Amid reports of declining foreign exchange reserve and runaway inflation, there is not much for the general public to be optimistic about. Not even in the just proposed national budget, the biggest ever in the country's budgetary history, did the average person find any solace, as it did come up with any measure to combat inflation.
As the shortage of dollar is a major driver of current inflation, there are some reassuring developments on this front. In the 10 months between July and April of this fiscal FY (2022-23), the country received USD17.718 billion as remittance. And this amount is 2.37 per cent higher than the receipt (in remittance) during the same period in the previous fiscal year, FY (2021-22). Another piece of good news is that, as a country, it is now the USA, not the Kingdom of Saudi Arabia (KSA), that holds the top position as the source of remittance dollars. As the report from the Bangladesh Bank goes, during the months between July and April of the current fiscal year, workers from the USA sent home USD3.047 billion, whereas during the same period an amount of USD3.039 billion was remitted from the KSA. What is of further significance is the fact that, during the mentioned period, the expatriate workers in the USA increased their homeward remittance by USD177 million compared to FY22's remittance at USD2.87 billon. This development is especialy important for yet another reason. At a time when many Bangladeshis who are also citizens of the USA are taking their well-earned or ill-gotten money from their land of birth to where they made their second home and thus rendered their motherland poorer, these migrant workers staying in the USA are sending their hard-earned dollars back home. They are indeed the real patriots. They love their country and their families back home. The educated and affluent classes from the Bangladeshi communities living abroad earn many times more than these migrant workers who are mostly engaged in odd jobs.But it is these less-privileged wage workers who have been helping their country in its hour of need.
Remittance apart, export is also learnt to have picked up, according to the Export Promotion Bureau (EPB), in May (last month) earning USD4.84 billion marking a growth of more than 26 per cent over the export earning in May FY22. However, the May 2023's performance still fell short of the target for that month by 5.29 per cent. Notably, the performance of the export in the previous two months was rather poor as it posted a negative growth of 16.52 per cent in April and of 2.49 per cent in March respectively.
The overall export performance (at export valued USD50.52 billion) from July to May of the current fiscal year has also shown positive trend registering a growth of more than 7 per cent. And the best performer, as expected, is the Readymade Garment (RMG) sector fetching a whopping USD42.63 billion. And it not only recorded a growth of 10.67 per cent, but also overshot it target set for the period.

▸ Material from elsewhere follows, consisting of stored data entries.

-- ==== Sys2Proof/Machine/Dispatch.lean ====
section
/-! DEFINITION. Dispatch.lean: one arm per instruction and per event of the opcode table. -/

namespace Sys2Proof.Machine
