/-- R188, R204 and R248 to R252: a row call whose address passes its checks goes to the agent of its place, after the
thread's stores when it has a scope, and its thread waits for the reply. Poison in the address, in s[b] or in the
compare value, a misaligned address and a failed access trap, in this order (log entry 8, DEDUCED); radd and rcall
refuse a malformed s[b]. R189 to R191, R249 to R252 and Table 7.13, what an agent does for a message. It starts one
that passes its checks and refuses another with the first status that applies. The operation reads, writes, adds or
compares at one instant, and an rcall runs the handler that its table names, or is refused with status 6 (log entry
64, DEDUCED). The agent's slot is ready while its oldest message can start, and else waits for a message (log entry
27, DEDUCED). The reply writes the status and, with status 0, the vector lanes that the call gives; every call but an
rget counts as a published store (also with status 5 or 6: log entry 66, DEDUCED). R188 to R195, R252 and Table 7.13:
a message enters the inbox of its agent, or a slot of the backwater heap while that holds some or 56 wait, or is
refused when the heap has no room; the oldest of the heap enters an inbox of 32 or fewer. It starts in order at the
agent's turn, a turn without one that can start makes the agent's slot wait (log entry 27, DEDUCED); it is performed
at one instant, and its reply completes the call with status 0, 5 or 6, or makes the sender trap. A handler that has
ended replies with v4, or with status 6. -/
def Obligations.RowCallsAndAgents : Prop :=
  ((∀ (o : RcF) (s : State), s.guardBit o.g = true →
      let n := o.size.bytes
      let va := (s.rS o.a.toNat).bits + o.off.signExtend 64
      let v := s.rV o.c.toNat
      let compares := (List.range (n / 4)).map (2 + ·)
      let clean := ∀ k ∈ compares, v.poison.getLsbD k = false
      let rd := { Need.load with c := true }
      let wr := { Need.store with c := true }
      let both := { Need.both with c := true }
      let sends := fun r : RcOp => Host.Outcome.next (φ := Fault) (ρ := Refusal)
        (if o.scope = .none then (s.sendRowCall r).waitOn .waitingMessage (.rowCall r)
        else s.waitOn .waitingMessage (.release (.rowCall r)))
      ((s.rS o.a.toNat).poison = true → exec (.rget o) s = s.trapsPoison o.a ∧ exec (.rput o) s = s.trapsPoison o.a ∧
        exec (.rcas o) s = s.trapsPoison o.a) ∧
      ((s.rS o.a.toNat).poison = false →
        (∀ k ∈ compares, v.poison.getLsbD k = true → (∀ j ∈ compares, j < k → v.poison.getLsbD j = false) →
          exec (.rcas o) s = s.traps 0x08 (poisonInfo o.c.toNat 1 k)) ∧
        (va.toNat % n ≠ 0 → exec (.rget o) s = s.traps 0x05 va ∧ exec (.rput o) s = s.traps 0x05 va ∧
          (clean → exec (.rcas o) s = s.traps 0x05 va)) ∧
        (va.toNat % n = 0 →
          (∀ b, s.access rd va n = .error b → exec (.rget o) s = .next (s.raise b)) ∧
          (∀ b, s.access wr va n = .error b → exec (.rput o) s = .next (s.raise b)) ∧
          (∀ b, clean → s.access both va n = .error b → exec (.rcas o) s = .next (s.raise b)) ∧
          (∀ x, s.access rd va n = .ok x → s.dataStop [(va.toNat, n)] true false = .ok () →
            exec (.rget o) s = sends (s.rowCallOp o.d.toNat o.c.toNat n va.toNat x .rget 0 n 0 ⟨0, 0⟩)) ∧
          (∀ x, s.access wr va n = .ok x → s.dataStop [(va.toNat, n)] false true = .ok () →
            exec (.rput o) s = sends (s.rowCallOp o.d.toNat o.c.toNat n va.toNat x .rput 0 n 0 (v.low n))) ∧
          (∀ x, clean → s.access both va n = .ok x → s.dataStop [(va.toNat, n)] true true = .ok () →
            exec (.rcas o) s = sends (s.rowCallOp o.d.toNat o.c.toNat n va.toNat x .rcas 0 n
              (BitVec.ofNat 64 ((v.bits.extractLsb' 64 64).toNat % 2 ^ (8 * n))) (v.low 16)))))) ∧
    (∀ (o : RcbF) (s : State), s.guardBit o.g = true →
      let va := (s.rS o.a.toNat).bits + o.off.signExtend 64
      let b := (s.rS o.b.toNat).bits
      let ty := b.toNat / 256 % 16
      let count := b.toNat % 32
      let w := if ty = 4 then 8 else 4
      let both := { Need.both with c := true }
      let sends := fun r : RcOp => Host.Outcome.next (φ := Fault) (ρ := Refusal)
        (if o.scope = .none then (s.sendRowCall r).waitOn .waitingMessage (.rowCall r)
        else s.waitOn .waitingMessage (.release (.rowCall r)))
      (∀ i : Instr, i ∈ [.radd o, .rcall o] →
        ((s.rS o.a.toNat).poison = true → exec i s = s.trapsPoison o.a) ∧
        ((s.rS o.a.toNat).poison = false → (s.rS o.b.toNat).poison = true → exec i s = s.trapsPoison o.b)) ∧
      ((s.rS o.a.toNat).poison = false → (s.rS o.b.toNat).poison = false →
        (raddRefused b o.size.bytes = true → exec (.radd o) s = s.traps 0x01 0x0A) ∧
        (raddRefused b o.size.bytes = false →
          (va.toNat % w ≠ 0 ∨ 128 < va.toNat % 128 + count * w → exec (.radd o) s = s.traps 0x05 va) ∧
          (va.toNat % w = 0 → va.toNat % 128 + count * w ≤ 128 →
            (∀ e, s.access both va (count * w) = .error e → exec (.radd o) s = .next (s.raise e)) ∧
            (∀ x, s.access both va (count * w) = .ok x → s.dataStop [(va.toNat, count * w)] true true = .ok () →
              exec (.radd o) s = sends (s.rowCallOp o.d.toNat o.c.toNat (count * w) va.toNat x .radd ty count 0
                ((s.rV o.c.toNat).low (count * w)))))) ∧
        (63 < b.toNat → exec (.rcall o) s = s.traps 0x01 0x0A) ∧
        (b.toNat ≤ 63 →
          (∀ e, s.access both va 1 = .error e → exec (.rcall o) s = .next (s.raise e)) ∧
          (∀ x, s.access both va 1 = .ok x → s.dataStop [(va.toNat, 1)] true true = .ok () →
            exec (.rcall o) s =
              sends (s.rowCallOp o.d.toNat o.c.toNat 1 va.toNat x .rcall 0 128 b (s.rV o.c.toNat))))))) ∧
  ((∀ (tile : Nat) (m : Msg) (rest : List Msg) (s : State),
      let off := m.place % 2 ^ 40
      let g := s.granule tile (off / 2 ^ 21)
      let s1 := s.modTile tile fun t => { t with inbox := rest }
      let starts := s1.modAgent tile fun t => { t with inflight := t.inflight ++ [⟨m⟩] }
      let st := if bitsOf (s.reg2 tile 0x08) 31 0 ≤ off then 2
        else if g = 0 then 1
        else if g ≠ 2 ∧ tileOfCore m.src ≠ tile then 3
        else if s.rowRepairing m.place = true then 4
        else 0
      (∀ fn n v q, m.op = .amo fn n v q → s.startMessage tile m rest = starts) ∧
      (m.op ∈ [MsgOp.rget, .rput, .radd, .rcas, .rcall] →
        s.startMessage tile m rest = if st = 0 then starts else (s1.sendReply m st ⟨0, 0⟩).agentState tile)) ∧
    (∀ (tile : Nat) (s : State) (f : Tile → Tile), s.modAgent tile f = (s.modTile tile f).agentState tile ∧
      (s.agentState tile).mem = s.mem ∧ (s.agentState tile).net = s.net ∧ (s.agentState tile).tiles = s.tiles ∧
      let st := (s.thread (stagingOf tile) 15).state
      ((s.agentState tile).thread (stagingOf tile) 15).state =
        if (s.tile tile).handler = none ∧ (st = .ready ∨ st = .waitingMessage) then
          (if s.canStart tile then .ready else .waitingMessage) else st) ∧
    (∀ (m : Msg) (s : State),
      let old := s.readBytes m.place m.len
      let elems := s.readBytes m.place m.bytes
      (m.op = .rget → s.vaultOperation m = (old.1, vecOfMarked old.2)) ∧
      (m.op = .rput → s.vaultOperation m = (s.perform (markedWrites m.place (m.data.bytes m.len)) none, ⟨0, 0⟩)) ∧
      (m.op = .radd → s.vaultOperation m =
        (elems.1.perform (markedWrites m.place (raddNew m elems.2)) none, vecOfMarked elems.2)) ∧
      (m.op = .rcas → s.vaultOperation m = (
        if numberOf old.2 = m.arg.toNat then old.1.perform (markedWrites m.place
          (((m.data.bytes 128).take m.len).map fun b => (b.1, b.2 || old.2.any Prod.snd))) none else old.1,
        vecOfMarked old.2)) ∧
      (∀ fn n v q, m.op = .amo fn n v q →
        let r := s.performAmo m.place fn n v.bits q.bits
        (s.vaultOperation m).1 = r.1 ∧ (s.vaultOperation m).2.bits.extractLsb' 0 64 = r.2.bits)) ∧
    (∀ (m : Msg) (old : List PByte) (i : Nat), i < m.len → m.len ≤ 16 →
      let w := if m.ty = 4 then 8 else 4
      let x := elemAt old w i
      let y := elemAt (m.data.bytes 128) w i
      elemAt (raddNew m old) w i =
        ((if m.ty = 0xA then Fmt.f32.add x.1 y.1 else x.1 + y.1) % 2 ^ (8 * w), x.2 || y.2)) ∧
    (∀ (tile : Nat) (m : Msg) (s s2 : State),
      let s1 := s.modTile tile fun t => { t with inflight := t.inflight.filter fun f => f.msg ≠ m }
      (s1.handlerEntry tile m.arg = (s2, none) → s.callHandler tile m = (s2.sendReply m 6 ⟨0, 0⟩).agentState tile) ∧
      (∀ h, s1.handlerEntry tile m.arg = (s2, some h) →
        let u := s.callHandler tile m
        let t := u.thread (stagingOf tile) 15
        (u.tile tile).handler = some m ∧ t.pc = h ∧ t.regs.getS 4 = ⟨BitVec.ofNat 64 m.place, false⟩ ∧
        t.regs.getS 5 = ⟨BitVec.ofNat 64 m.src, false⟩ ∧ t.regs.getS 6 = ⟨m.task, false⟩ ∧
        t.regs.getS 7 = ⟨BitVec.ofNat 64 m.slot, false⟩ ∧ t.regs.getS 1 = ⟨t.exit, false⟩ ∧ t.regs.getV 4 = m.data ∧
        (u.core (stagingOf tile)).agentSaved = some (s2.thread (stagingOf tile) 15))) ∧
    (∀ (t : Thread) (op : RcOp) (r : Reply),
      let u := if r.status = 0 then t.setV op.c (replyVector op (t.regs.getV op.c) r.data) else t
      let w := u.setS op.d ⟨BitVec.ofNat 64 r.status, false⟩
      t.takeReply op r = if op.msg.op = .rget then w else w.bump) ∧
    (∀ (op : RcOp) (old data : VVal),
      (op.msg.op ∈ [MsgOp.rget, .rcall] → replyVector op old data = data) ∧
      (op.msg.op = .rput → replyVector op old data = old) ∧
      (op.msg.op = .radd →
        let w := if op.msg.ty = 4 then 64 else 32
        LanesTake w old (replyVector op old data) (fun i => decide (i < op.msg.len)) fun i =>
          (laneOf data.bits w i, data.lanePoison w i)) ∧
      (op.msg.op = .rcas → LanesTake 64 old (replyVector op old data) (fun i => decide (i = 0)) fun _ =>
        (laneOf data.bits 64 0, (data.bytes op.n).any Prod.snd)))) ∧
  ((∀ (n tile : Nat) (msg : Msg) (s : State), s.net[n]? = some (.message tile msg) → s.messageBehind n tile msg.src = false →
      let t := s.tile tile
      let s1 := { s with net := s.net.take n ++ s.net.drop (n + 1) }
      let next := t.heapHead + t.backwater.length
      let room := s.heapUsable tile && decide (t.backwater.length < s.heapRoom tile)
      (t.inbox.length < 56 → t.backwater = [] →
        exec (.rowCallMessage n) s = .next (s1.modAgent tile fun t => { t with inbox := t.inbox ++ [msg] })) ∧
      (56 ≤ t.inbox.length ∨ t.backwater ≠ [] →
        (room = true → s.heapHeld tile next = true →
          exec (.rowCallMessage n) s = .next (s.callBanks [(s.heapSlot tile next, 160)])) ∧
        (room = true → s.heapHeld tile next = false → exec (.rowCallMessage n) s = .next (s1.appendHeap tile msg)) ∧
        (room = false → exec (.rowCallMessage n) s = .next (s1.refuseMessage tile msg)))) ∧
    (∀ (tile : Nat) (m : Msg) (s : State), m.op ∈ [MsgOp.rget, .rput, .radd, .rcas, .rcall] →
      let p := s.heapSlot tile ((s.tile tile).heapHead + (s.tile tile).backwater.length)
      (s.appendHeap tile m = ((s.perform (markedWrites p (m.image 0)) none).touchSpan p 160 .dflt).modTile tile fun t =>
        { t with backwater := t.backwater ++ [m] }) ∧
      (m.image 0).length = 160 ∧ s.refuseMessage tile m = (s.countRefused tile).sendReply m 5 ⟨0, 0⟩) ∧
    (∀ (tile : Nat) (msg : Msg) (rest : List Msg) (s : State),
      let t := s.tile tile
      let p := s.heapSlot tile t.heapHead
      t.backwater = msg :: rest →
      (32 < t.inbox.length → exec (.backwaterReplay tile) s = .next s) ∧
      (t.inbox.length ≤ 32 → s.heapHeld tile t.heapHead = true →
        exec (.backwaterReplay tile) s = .next (s.callBanks [(p, 160)])) ∧
      (t.inbox.length ≤ 32 → s.heapHeld tile t.heapHead = false →
        let x := s.readBytes p 160
        let s1 := (x.1.touchSpan p 160 .dflt).modTile tile fun t => { t with backwater := rest, heapHead := t.heapHead + 1 }
        exec (.backwaterReplay tile) s = .next (
          if (List.range 160).any (fun i => s.ecc.contains (codeword (p + i)).1) then s1.refuseMessage tile msg
          else s1.modAgent tile fun t => { t with inbox := t.inbox ++ [msg.ofImage x.2] }))) ∧
    (∀ (tile : Nat) (msg : Msg) (rest : List Msg) (s : State),
      let core := stagingOf tile
      s.pick core = some 15 → (s.tile tile).handler = none →
      (s.canStart tile = true → (s.tile tile).inbox = msg :: rest →
        exec (.agentMessageStart tile) s = .next ((s.markIssue core 15).startMessage tile msg rest)) ∧
      (s.canStart tile = false → exec (.agentMessageStart tile) s = .next ((s.markIssue core 15).agentState tile))) ∧
    (∀ (tile n : Nat) (msg : Msg) (s : State), (s.tile tile).inflight[n]? = some ⟨msg⟩ →
      (msg.op ≠ .rcall → s.arrivesAtomic msg = true →
        exec (.agentVaultOperation tile n) s = .next (s.holdAt msg.place (.atomic msg))) ∧
      (msg.op ≠ .rcall → s.arrivesAtomic msg = false → (∀ p ∈ chunksOf msg.place msg.bytes, s.bankStops p = false) →
        (∀ h, (s.heldFor msg.place).head? = some h → h = .atomic msg) →
        (∀ fn k v q, msg.op = .amo fn k v q → s.homesClear msg.src msg.slot msg.uid msg.place msg.len = true) →
        let r := s.vaultOperation msg
        ∃ t, exec (.agentVaultOperation tile n) s = .next t ∧ t.mem = r.1.mem ∧
          t.net = r.1.net ++ [.reply ⟨msg.src, msg.slot, msg.uid, 0, msg.place, r.2⟩]) ∧
      (msg.op = .rcall → (∀ p, s.handlerPlace tile msg.arg = some p → s.bankBusy p = false) →
        exec (.agentVaultOperation tile n) s = .next (s.callHandler tile msg))) ∧
    (∀ (tile manner at0 : Nat) (m : Bool) (msg : Msg) (back : Thread) (s : State),
      let core := stagingOf tile
      let t := s.thread core 15
      (s.tile tile).handler = some msg → t.findWait isEnding = some ⟨m, at0, .release (.ending manner)⟩ →
      s.drained core 15 t.uid = true → (s.core core).agentSaved = some back →
      ∃ u, exec (.rcallHandlerEnd tile) s = .next u ∧ (u.tile tile).handler = none ∧
        (u.thread core 15).state = (if u.canStart tile then .ready else .waitingMessage) ∧ (u.thread core 15).regs = back.regs ∧ (u.thread core 15).waits = back.waits ∧
        u.net = s.net ++ [.reply ⟨msg.src, msg.slot, msg.uid, if manner = 2 then 0 else 6, msg.place,
          if manner = 2 then t.regs.getV 4 else ⟨0, 0⟩⟩]) ∧
    (∀ (n at0 : Nat) (m : Bool) (r : Reply) (op : RcOp) (s : State), s.net[n]? = some (.reply r) →
      let slot := s.locate r.core r.slot r.uid
      let t := s.thread r.core slot
      t.uid = r.uid → t.findWait isRowCall = some ⟨m, at0, .rowCall op⟩ →
      let s1 := ({ s with net := s.net.take n ++ s.net.drop (n + 1) } : State).gaugeLatency r.core slot 0x03 (s.cycle - at0)
      exec (.rowCallReply n) s = .next (match r.status with
        | 1 => s1.trapWait r.core slot 0x13 (BitVec.ofNat 64 (r.place / 2 ^ 21 * 2 ^ 21)) m
        | 2 => s1.trapWait r.core slot 0x14 (BitVec.ofNat 64 r.place) m
        | 3 => s1.trapWait r.core slot 0x11 op.va m
        | 4 => s1.trapWait r.core slot 0x15 (BitVec.ofNat 64 (r.place / 2048 * 2048)) m
        | _ => s1.endWait r.core slot isRowCall fun t => t.takeReply op r)))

Obviously, the RMG still remains the mainstay of the country's export. And as it is well-understood, overdependence on this single product is also the weak point of the nation's export regime. And the same argument can also be extended to case of our manpower export which is overwhelmingly dependent on unskilled workers.
In fact, the vulnerability of the economy related to the foreign currency reserve cannot be just wished away until and unless the issues of diversity and quality of the country's commodity and manpower exports are duly addressed.